» **What you are asked to do**
Nothing but a number is wanted: the count of lines in the records below that include "setbit".

##### Record excerpts #####

-- ==== Sys2Proof/Tests/Slice0.lean ====
section
/-! SUPPORT. Tests, every expected value from `spec/95_test_vectors.md` or from the examples of the rules,
and one witness per statement that has hypotheses: states and operands that meet them, at the ends of their
ranges. -/

namespace Sys2Proof.Tests

open Sys2Proof Sys2Proof.Machine

/-! ### Helpers -/

/-- An idle block with the default parameters and the tie rule `half_even`. -/
def block (lc : Lifecycle) (addr : Option DevAddr) (inputs : List Input) : State where
  lc := lc
  addr := addr
  cmd := none
  t := none
  upc := 0
  phase := .idle
  pending := none
  inputs := inputs
  trace := []
  params := Params.default .halfEven

/-- A usable block at address 0x40. -/
def ready (inputs : List Input) : State := block .ready (some 0x40) inputs

/-- The same block with a byte left in `T`. -/
def otherReady (inputs : List Input) : State := { ready inputs with t := some 0xAA }

/-- A block no OPEN has reached. -/
def fresh (inputs : List Input) : State := block .unopened none inputs

/-- What a test looks at of an outcome: trace, lifecycle, `T`, and the moves left. -/
def seen : Result → Option (List Event × Lifecycle × Option Byte × List Input)
  | .next s => some (s.trace, s.lc, s.t, s.inputs)
  | .fault _ => none
  | .refused _ => none

/-- Whether an outcome refuses the parameters. -/
def refusesParameters : Result → Bool
  | .refused .badParameters => true
  | _ => false

/-! ### WellFormed: a term that fails each check is refused -/

/-- The defaults with one field spoilt. -/
def collidingRegs : Params := { Params.default .halfEven with regMode2 := 0x00 }
def regAmongChannels : Params := { Params.default .halfEven with regPreScale := 0x45 }
def collidingBits : Params := { Params.default .halfEven with bitRestart := 4 }
def boundTooLow : Params := { Params.default .halfEven with posMaxExcl := 1 }
def boundTooHigh : Params := { Params.default .halfEven with posMaxExcl := 19582 }

theorem test_wf_default : (Params.default .halfEven).wf = true ∧ (Params.default .halfUp).wf = true := by
  decide

theorem test_wf_regs_distinct : collidingRegs.regsDistinct = false ∧ collidingRegs.wf = false := by
  decide

theorem test_wf_regs_outside_channels :
    regAmongChannels.regsOutsideChannels = false ∧ regAmongChannels.wf = false := by decide

theorem test_wf_bits_distinct : collidingBits.bitsDistinct = false ∧ collidingBits.wf = false := by
  decide

theorem test_wf_position_bound :
    boundTooLow.posBoundOk = false ∧ boundTooLow.wf = false ∧
    boundTooHigh.posBoundOk = false ∧ boundTooHigh.wf = false := by decide

theorem test_step_refuses_bad_parameters :
    refusesParameters (step { ready [] with params := collidingRegs }) = true := by decide

theorem test_lines_out_of_range :
    (SourceLine.openDevice 128).wf = false ∧ (SourceLine.setpos 256 0).wf = false ∧
    (SourceLine.setpos 0 65536).wf = false ∧ (SourceLine.wrreg 256 0).wf = false ∧
    (SourceLine.wrreg 0 256).wf = false ∧ (SourceLine.rdreg 256).wf = false ∧
    (SourceLine.setbit 256 0).wf = false ∧ (SourceLine.setbit 0 8).wf = false ∧
    (SourceLine.clrbit 256 0).wf = false ∧ (SourceLine.clrbit 0 8).wf = false ∧
    (SourceLine.chwr .onLow 256 0).wf = false ∧ (SourceLine.chwr .onLow 0 256).wf = false ∧
    (SourceLine.chrd .onLow 256).wf = false := by decide

/-! ### Encoding (section 2.1) -/

/-- `00000001 0aaaaaaa 0…0` with `a` = 0x40; `00000010 0…0`. -/
theorem test_decode_open_close :
    decode 0b00000001_01000000_0000000000000000 = .ok (.openDevice 0x40) ∧
    decode 0b00000010_00000000_0000000000000000 = .ok .closeDevice := by decide

/-- `setpos 15, 2999`: 2999 is 0x0BB7. -/
theorem test_decode_setpos :
    decode 0b00000011_00001111_0000101110110111 = .ok (.setpos 15 2999) := by decide

theorem test_decode_direct :
    decode 0b00010000_00000001_0000000000000100 = .ok (.wrreg 0x01 0x04) ∧
    decode 0b00010001_11111110_0000000000000000 = .ok (.rdreg 0xFE) ∧
    decode 0b00010010_00000000_0000000000000100 = .ok (.setbit 0x00 4) ∧
    decode 0b00010011_00000000_0000000000000100 = .ok (.clrbit 0x00 4) := by decide

theorem test_decode_channel :
    decode 0b00100000_00001111_000000_11_00000010 = .ok (.chwr .offHigh 15 0x02) ∧
    decode 0b00100001_00000011_000000_10_00000000 = .ok (.chrd .offLow 3) := by decide

theorem test_decode_unassigned :
    decode 0x00000000 = .error (.unassignedOpcode 0x00) ∧
    decode 0xFFFFFFFF = .error (.unassignedOpcode 0xFF) ∧
    decode 0x04000000 = .error (.unassignedOpcode 0x04) ∧
    decode 0x14000000 = .error (.unassignedOpcode 0x14) ∧
    decode 0x22000000 = .error (.unassignedOpcode 0x22) := by decide

theorem test_decode_reserved_bits :
    decode 0x01C10000 = .error (.reservedBitSet 0x01) ∧
    decode 0x01400001 = .error (.reservedBitSet 0x01) ∧
    decode 0x02000001 = .error (.reservedBitSet 0x02) ∧
    decode 0x02010000 = .error (.reservedBitSet 0x02) ∧
    decode 0x10FE0179 = .error (.reservedBitSet 0x10) ∧
    decode 0x11000001 = .error (.reservedBitSet 0x11) ∧
    decode 0x12000008 = .error (.reservedBitSet 0x12) ∧
    decode 0x13000010 = .error (.reservedBitSet 0x13) ∧
    decode 0x20000400 = .error (.reservedBitSet 0x20) ∧
    decode 0x21000001 = .error (.reservedBitSet 0x21) := by decide

/-- No word satisfies two rows of R87: two rows differ in a bit both fix. -/
theorem test_rows_disjoint :
    opcodeRows.Pairwise fun r r' =>
      r.matchBits &&& (r.maskBits &&& r'.maskBits) ≠ r'.matchBits &&& (r.maskBits &&& r'.maskBits) := by
  decide

theorem test_table_word :
    decodeTableWord 32 0x20010064 = some (.chwr .onLow 1 0x64) ∧
    decodeTableWord 32 0x12000008 = none := by decide

theorem test_assemble_open_close :
    assembleText "open 0x40" = some 0x01400000 ∧ assembleText "OPEN 127" = some 0x017F0000 ∧
    assembleText "open 128" = none ∧ assembleText "close" = some 0x02000000 := by decide

theorem test_assemble_operands :
    assembleText "setpos 15, 2999" = some 0x030F0BB7 ∧
    assembleText "wrreg 0x01, 0x04" = some 0x10010004 ∧
    assembleText "rdreg 0xFE" = some 0x11FE0000 ∧
    assembleText "setbit 0x00, 4" = some 0x12000004 ∧
    assembleText "clrbit 0x00, 4" = some 0x13000004 ∧
    assembleText "setbit 0x00, 8" = none := by decide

#####

» **Response**
4